The use of FLCs in electro-optical or fully optical components requires either compounds which form tilted or orthogonal smectic phases and are themselves optically active, or the induction of ferroelectric smectic phases by doping compounds which, although forming such smectic phases, are not themselves optically active, with optically active compounds. The desired phase should be stable over the broadest possible temperature range to ensure that the display has a broad operating range.
The individual pixels of an LC display are usually arranged in an x,y matrix formed by the arrangement of a series of electrodes (conductor tracks) along the rows and a series of electrodes along the columns on the upper or lower side of the display. The points of interception of the horizontal (row) electrodes and the vertical (column) electrodes form, addressable pixels.
This pixel arrangement is usually referred to as a passive matrix. For addressing, various multiplex schemes have been developed, as described, for example, in Displays 1993, vol. 14, No. 2, pp. 86-93, and Kontakte 1993 (2), pp. 3-14. Passive matrix addressing has the advantage of simpler display production and consequently lower production costs, but the disadvantage that passive addressing can only be carried out line by line, which results in the addressing time for the entire screen with N lines being N times the line addressing time. For usual line addressing times of about 50 microseconds, this means a screen addressing time of about 60 milliseconds in, for example, the HDTV (high definition TV, 1152 lines) standard, i.e. a maximum frame rate of about 16 Hz, too slow for displaying moving images. In addition, display of gray shades is often difficult. At the FLC conference in Brest, France (Jul. 20-24, 1997, see Abstract Book 6th International Conference on Ferroelectric Liquid Crystals, Brest/France), a passive FLC display with digital gray shades was shown by Mizutani et al., in which each of the RGB pixels (RGB=red, green, blue) was divided into sub-pixels, allowing the display of gray shades in digital form through partial switching. Using three basic colors (red, green, blue), N gray shades result in 3
N
colors. The disadvantage of this method is the considerable increase in the number of screen drivers necessary and thus in the costs (in the case of the display shown in Brest, three times as many drivers were necessary as in a standard FLC display without digital gray shades).

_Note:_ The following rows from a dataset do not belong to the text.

-- ==== Sys2Proof/Word.lean ====
section
/-! DEFINITION. Word types of the steward: bytes, half-words, words and double-words (00_scope.md Table 0.4). -/

namespace Sys2Proof

/-- A byte, 8 bits. -/
abbrev Byte := BitVec 8

/-- A half-word, 16 bits. -/
abbrev Half := BitVec 16

/-- A word, 32 bits: the width of a register unless its table says otherwise (R5). -/
abbrev Word := BitVec 32

/-- A double-word, 64 bits. -/
abbrev Dword := BitVec 64

end Sys2Proof
end

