-- ==== Sys2Proof/Decode.lean ====
section
/-! DEFINITION. The commands that words spell. No row of spec/opcode_table.json gives bits, so no word spells one. -/

namespace Sys2Proof

/-- The command that a word of `nbits` bits spells by the table's bits: none, because no row gives bits. -/
def decodeTableWord (_nbits _w : Nat) : Option Instr := none

end Sys2Proof
end

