-- ==== Sys2Proof/Machine/State.lean ====
section
/-! DEFINITION. The state of the block: everything the spec gives the steward, as plain data, with the queue of the
commands that wait. -/

namespace Sys2Proof.Machine

/-- The reasons a step stops with a fault. No command of the table stops, so none is raised. -/
inductive Fault where
  /-- Raised by no meaning (safe): the interface asks for a fault type, and the spec gives no command a stop. -/
  | impossible
deriving DecidableEq, Repr

/-- The reasons a step is refused. -/
inductive Refusal where
  /-- A command with no meaning yet, by its mnemonic (safe). Raised by Dispatch.lean alone, for no command now. -/
  | notModelled (mnemonic : String)
deriving DecidableEq, Repr

/-- What a read command answered (the model's own output, log entry 22): a number with its width in bytes, bytes, an
unsupported request, a poisoned completion, or a NACK with a code of Table 14.6. -/
inductive Resp where
  | none
  | value (bytes : Nat) (v : Nat)
  | data (bs : List Byte)
  | unsupported
  | poisoned
  | nack (code : Nat)
deriving DecidableEq, Repr

/-- Memories of the steward and memories it reads and writes outside. Keys: `ls` physical grain × 2^18 + offset; `gm`
grain address (Loam and HBM); `flash` flash address; `host` bus address; `acc` accelerator × 2^40 + spoke bus
address. Unlisted bytes read 0, and 0xFF in flash. -/
structure Mems where
  ls : KMap Byte := []
  gm : KMap Byte := []
  flash : KMap Byte := []
  host : KMap Byte := []
  acc : KMap Byte := []
deriving DecidableEq, Repr

/-- The state of the block (INVENTORY.md, '## State'). -/
structure State where
  pending : List Instr := []
  tick : Nat := 0
  freeCtr : Nat := 0
  resp : Resp := .none
  crd : Crd := {}
  doms : KMap Dom := []
  domSeqs : List DomSeq := []
  regs : RegFile := {}
  hz : Horizon := {}
  qc : Qc := {}
  slog : SLog := {}
  pm : Pm := {}
  boot : Boot := {}
  sealEng : Seal := {}
  garr : Garr := {}
  strata : Strata := {}
  links : Links := {}
  pow : AccPow := {}
  therm : Therm := {}
  leaks : KMap Leak := []
  motors : KMap Motor := []
  tw : TwoWire := {}
  jtag : Jtag := {}
  mem : Mems := {}
deriving DecidableEq, Repr

/-- The machine right after reset: power-on reset asserted, with POR_N low (Table 2.6, Table 2.8). Every field stands at
the value the spec gives for power-on reset, or at the value a log entry names. -/
def State.reset : State := {}

end Sys2Proof.Machine
end

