-- ==== Sys2Proof/Machine/GrainMem.lean ====
section
/-! DEFINITION. The memory that grain threads reach: the grain address map and its reach (R137 to R139), writes with the
reservations and sleeping threads they touch (R175, R180, R195), and the threads' store buffers (R189, R191). -/

namespace Sys2Proof.Machine

/-- Where a grain address leads (Table 6.4). -/
inductive Target where
  | ls (phys off : Nat)
  | gm (addr : Nat)
  | spoke (n off : Nat)
  | host (off : Nat)
  | dev (off : Nat)
  | none
deriving DecidableEq, Repr

/-- Resolves a grain address for grain p (Table 6.4, R135). -/
def resolve (s : State) (p a : Nat) : Target :=
  if a < 0x40000 then .ls p a
  else if 0x100000000 ≤ a ∧ a < 0x110000000 then
    .ls (physOf s ((a - 0x100000000) / 0x40000)) (a % 0x40000)
  else if Config.loamBase ≤ a ∧ a < Config.loamBase + Config.loamBytes then .gm a
  else if Config.hbmBase ≤ a ∧ a < Config.hbmBase + Config.hbmBytes then .gm a
  else if 0xC000000000 ≤ a ∧ a < 0x14000000000 then
    .spoke ((a - 0xC000000000) / 0x1000000000) (a % 0x1000000000)
  else if 0x14000000000 ≤ a ∧ a < 0x18000000000 then .host (a - 0x14000000000)
  else if 0x18000000000 ≤ a ∧ a < 0x18004000000 then .dev (a - 0x18000000000)
  else .none

/-- Is an address of Loam. -/
def isLoam (a : Nat) : Bool := Config.loamBase ≤ a && a < Config.loamBase + Config.loamBytes
/-- Loam slice of an address (Table 6.2). -/
def loamSlice (a : Nat) : Nat := (a - Config.loamBase) / 0x2800000
/-- HBM stack of an address: 256-byte units, unit u in stack u mod 6 (R255). -/
def hbmStack (a : Nat) : Nat := ((a - Config.hbmBase) / 256) % 6

/-- The logical grain a physical grain serves, if any. -/
def logicalOf (s : State) (p : Nat) : Option Nat :=
  ((List.range 16).find? (fun i =>
    let r := getRemap s (16 * (p / 17) + i)
    !r.absent && r.phys = p % 17)).map (fun i => 16 * (p / 17) + i)

/-- KWIN of a tenant. -/
def kwin (s : State) (t : Nat) : Nat := cfgD s (0x301400 + 8 * t)
/-- Does [a, a+n) lie in a window of `count` units of 2^lg from `base` (R139). -/
def inWindow (base lg first count a n : Nat) : Bool :=
  base + first * 2 ^ lg ≤ a && a + n ≤ base + (first + count) * 2 ^ lg
/-- Does [a, a+n) lie in a tenant's Loam or HBM window (R139). -/
def inKwin (s : State) (t a n : Nat) : Bool :=
  let w := kwin s t
  if isLoam a then inWindow Config.loamBase 20 (w % 512) ((w >>> 16) % 512) a n
  else inWindow Config.hbmBase 30 ((w >>> 32) % 512) ((w >>> 48) % 512) a n

/-- State of the link behind a spoke window: 0 ready, 1 not ready and held (R205), 2 an error at once, as its domain is not ON, its
link has not trained since the domain turned ON (R204), or the device decodes no memory address (R238). -/
def spokeAccess (s : State) (n : Nat) : Nat :=
  let x := getSpoke s n
  if !domOn s (6 + n) || !x.trained then 2 else if !(x.ready && x.link = .l0) then 1
  else if x.memSpace then 0 else 2
/-- State of U behind the host window. -/
def uAccess (s : State) : Nat := if s.links.u.recovering then 1 else if s.links.u.l0 then 0 else 2

/-- Is a logical grain's index held for a takeover (Table 6.11, Table 6.12): one of it runs, or its failed grain waits for one. -/
def indexHeld (s : State) (lg : Nat) : Bool :=
  let b := getBed s (lg / 16)
  b.takeovers.any (fun t => t.logical = lg) || b.failing.any (fun f => f.1 = physOf s lg)

/-- Has a range of Loam or HBM its end in the same memory. -/
def gmFits (a n : Nat) : Bool :=
  if isLoam a then decide (a + n ≤ Config.loamBase + Config.loamBytes) else decide (a + n ≤ Config.hbmBase + Config.hbmBytes)

/-- What an access of `n` bytes by grain p meets: 0 it may go, 1 it is held on a link or for a takeover, 2 ACCESS, 4 DATA_ERROR
(R137, R138, R139, R152, R204, R205). -/
def reach (s : State) (p a n : Nat) (write : Bool) : Nat :=
  let g := getGrain s p
  let internal := decide (g.tenant = 65)
  match resolve s p a with
  | .ls _ off =>
    if 0x40000 < off + n then 2
    else if write && decide (0x3F800 < off + n) then 2
    else if a < 0x40000 then 0
    else
      let lg := (a - 0x100000000) / 0x40000
      if !internal && !(g.bedFirst ≤ lg / 16 && lg / 16 < g.bedFirst + g.bedCount) then 2
      else if !grainUsable s lg || !domOn s (bedDom (lg / 16)) then 2
      else if indexHeld s lg then 1
      else 0
  | .gm b =>
    if !gmFits b n || !internal && !inKwin s g.tenant b n then 2
    else if isLoam b then (if domOn s (20 + loamSlice b) && domOn s (20 + loamSlice (b + n - 1)) then 0 else 2)
    else if domOn s 14 then 0 else 2
  | .spoke k off =>
    if !internal || decide (0x1000000000 < off + n) then 2
    else match spokeAccess s k with | 0 => 0 | 1 => 1 | _ => 4
  | .host off =>
    if !internal || decide (0x4000000000 < off + n) then 2
    else match uAccess s with | 0 => 0 | 1 => 1 | _ => 4
  | .dev off => if !internal || decide (0x4000000 < off + n) then 2 else 0
  | .none => 2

In so-called active-matrix technology (AMLCD), a nonstructured substrate is usually combined with an active-matrix substrate. An electrically non-linear element, for example a thin-film transistor, is integrated into each pixel of the active-matrix substrate. The non-linear elements can also be diodes, metal-insulator-metal and similar elements, which are advantageously produced by thin-film processes and are described in the relevant literature (see, for example, T. Tsukuda, TFT/LCD: Liquid Crystal Displays Addressed by Thin-Film Transistors, Gordon and Breach 1996, ISBN 2-919875-01-9, and the references cited therein).
Active-matrix LCDs are usually operated with nematic liquid crystals in TN (twisted nematics), ECB (electrically controlled birefringence), VA (vertically aligned) or IPS (in-plane switching) mode. In each case, the active matrix generates an electric field of individual strength on each pixel, producing a change in alignment and thus a change in birefringence, which is in turn visible in polarized light. A severe disadvantage of these processes is the poor video capability, i.e. the excessively slow response times of nematic liquid crystals.
For this and other reasons, liquid-crystal displays based on a combination of ferroelectric liquid-crystal materials and active-matrix elements have been proposed, for example in WO 97/12355 or Ferroelectric 1996, 179, 141-152, W. J. A. M. Hartmann (IEEE Trans. Electron. Devices 1989, 36 (9; Pt. 1), 1895-9, and Dissertation, Eindhoven, The Netherlands, 1990).
Hartmann used a combination of the so-called “quasi-bookshelf geometry” (QBG) of an FLC and a TFT (thin-film transistor) active matrix to simultaneously achieve high response speed, gray shades and high transmission. However, the QBG is not stable over a broad temperature range, since the temperature dependence of the smectic layer thickness disrupts or rotates the field-induced layer structure. Moreover, Hartmann utilizes an FLC material having a spontaneous polarization of more than 20 nC/cm
2
, which, for pixels having realistic dimensions of, for example, 0.01 mm
2
, leads to high electrical charges (at saturation, Q=2 AP, A=pixel area, P=spontaneous polarization). With low-cost amorphous silicon TFTs, for example, these high charges cannot reach the pixel in the course of the opening time of the TFT. For these reasons, this technology has not been pursued any further to date.
While Hartmann utilizes the charge-controlled bistability to display a virtually continuous gray scale, Nito et al. have suggested a monostable FLC geometry (Journal of the SID, 1/2, 1993, pp. 163-169) in which the FLC material is aligned by means of relatively high voltages such that only a single stable position results from which a number of intermediate states are generated by application of an electric field via a thin-film transistor. These intermediate states correspond to a number of different brightness values (gray shades) when the cell geometry is matched between crossed polarizers.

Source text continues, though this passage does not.